• _Record excerpts_:
· · · · · · ·

/-- How a stored tile's bytes, as a reader receives them, differ from the bytes the store holds:
(offset in the stored tile, mask of the bits that arrive inverted). Empty: received as stored. -/
abbrev Errors := List (Nat × Nat)

/-- The path of a dictionary request (R423): the chain, with the requester's MAC address, or a gateway slot. -/
inductive Via where
  | chain (mac : Nat)
  | pcie (slot : Nat)
  deriving DecidableEq, Repr

/-- The three checking readers of R192 and R539. -/
inductive Consumer where
  /-- The weight feeder of array A`engine` of a core. -/
  | feeder (core engine : Nat)
  /-- The N queue's `sndt`. -/
  | nQueue (core : Nat)
  /-- The M queue's tile `copy`. -/
  | mQueue (core : Nat)
  deriving DecidableEq, Repr

/-- One store instance (R179). -/
inductive StoreUnit where
  | localStore (core : Nat)
  | cluster (cluster : Nat)
  | stack (brick : Nat)
  deriving DecidableEq, Repr

/-- One sample of the rail, temperature and coolant sensors (R457, R458, R563, R566). Temperatures and the
other FP32 entries are given as their bit patterns; `tenths` is the hottest temperature in tenths of a degree. -/
structure Sensors where
  /-- Measured energy of the last course, in nJ (R457). -/
  energy : Nat
  /-- Hottest brick or Keystone sensor, in tenths of a degree Celsius. -/
  tenths : Nat
  /-- The sensor's brick, 0xFF for the Keystone. -/
  brick : Nat
  /-- Coolant flow, in hundredths of a litre per minute. -/
  flow : Nat
  /-- FP32 patterns of the entries of R461 and R566. -/
  hottest : Nat
  voltage : Nat
  current : Nat
  inlet : Nat
  outlet : Nat
  flowBits : Nat
  /-- The flow lies below CoolantFlowLimit (R563). -/
  flowLow : Bool
  deriving DecidableEq, Repr

/-- How a level's module root node joins other modules (R265): the optical port, DeviceId and brick of its parent, and of
each child module. -/
structure LevelLinks where
  level : Nat
  parent : Option (Nat × Nat × Nat)
  children : List (Nat × Nat × Nat)
  deriving DecidableEq, Repr

/-- What the loader knows of a plan beside its image: the slot binding of its shared passes (R348) and how its levels join
other modules (R265). The sections of R278 carry neither. -/
structure Schedule where
  /-- The batches of R348, in the loader's order: the slots each serves. -/
  batches : List (List Nat)
  /-- The level trees across modules (R265). -/
  levels : List LevelLinks
  deriving DecidableEq, Repr

/-- A received Ethernet frame as the port's address filter sees it (R386, R387). -/
structure EthFrame where
  /-- The frame carries a valid SecTAG under this association number. -/
  secAn : Option Nat
  /-- Addressed to the port's MAC address and tagged as VlanTag requires. -/
  addressed : Bool
  /-- What the frame carries: 0 UDP port 4791 to the port's address, 1 ARP request or Neighbor Solicitation
  for the port's address, 2 a pause of the priority of PfcPriority, 4 the end of that pause, 3 anything else. -/
  kind : Nat
  /-- It found the receive buffer full. -/
  bufferFull : Bool
  deriving DecidableEq, Repr

/-- The inbound RoCEv2 operations of R389, and the acknowledgements of R395. -/
inductive RoceOp where
  | sendOnly (data : Bytes)
  | sendOnlyImm (imm : Nat) (data : Bytes)
  | sendSegment
  | write (address rkey : Nat) (data : Bytes)
  | writeImm
  | readRequest
  | atomic
  /-- Acknowledges that many outstanding messages. -/
  | ack (count : Nat)
  | nak
  | cnp
  deriving DecidableEq, Repr

/-- What resets the PCI Express function (R399). -/
inductive FunctionReset where
  | functionLevel | hot | fundamental | linkLoss
  deriving DecidableEq, Repr

/-- An SPDM request on the DOE mailbox (R481). -/
inductive SpdmRequest where
  | getCertificate (slot : Nat)
  | getMeasurements (index : Nat) (nonce : Bytes)
  | other
  deriving DecidableEq, Repr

· · · · · · ·

• _What to produce_: The reply should consist of one number, the count of lines above with the string "chain" in them.

• _Response for this exercise_: 2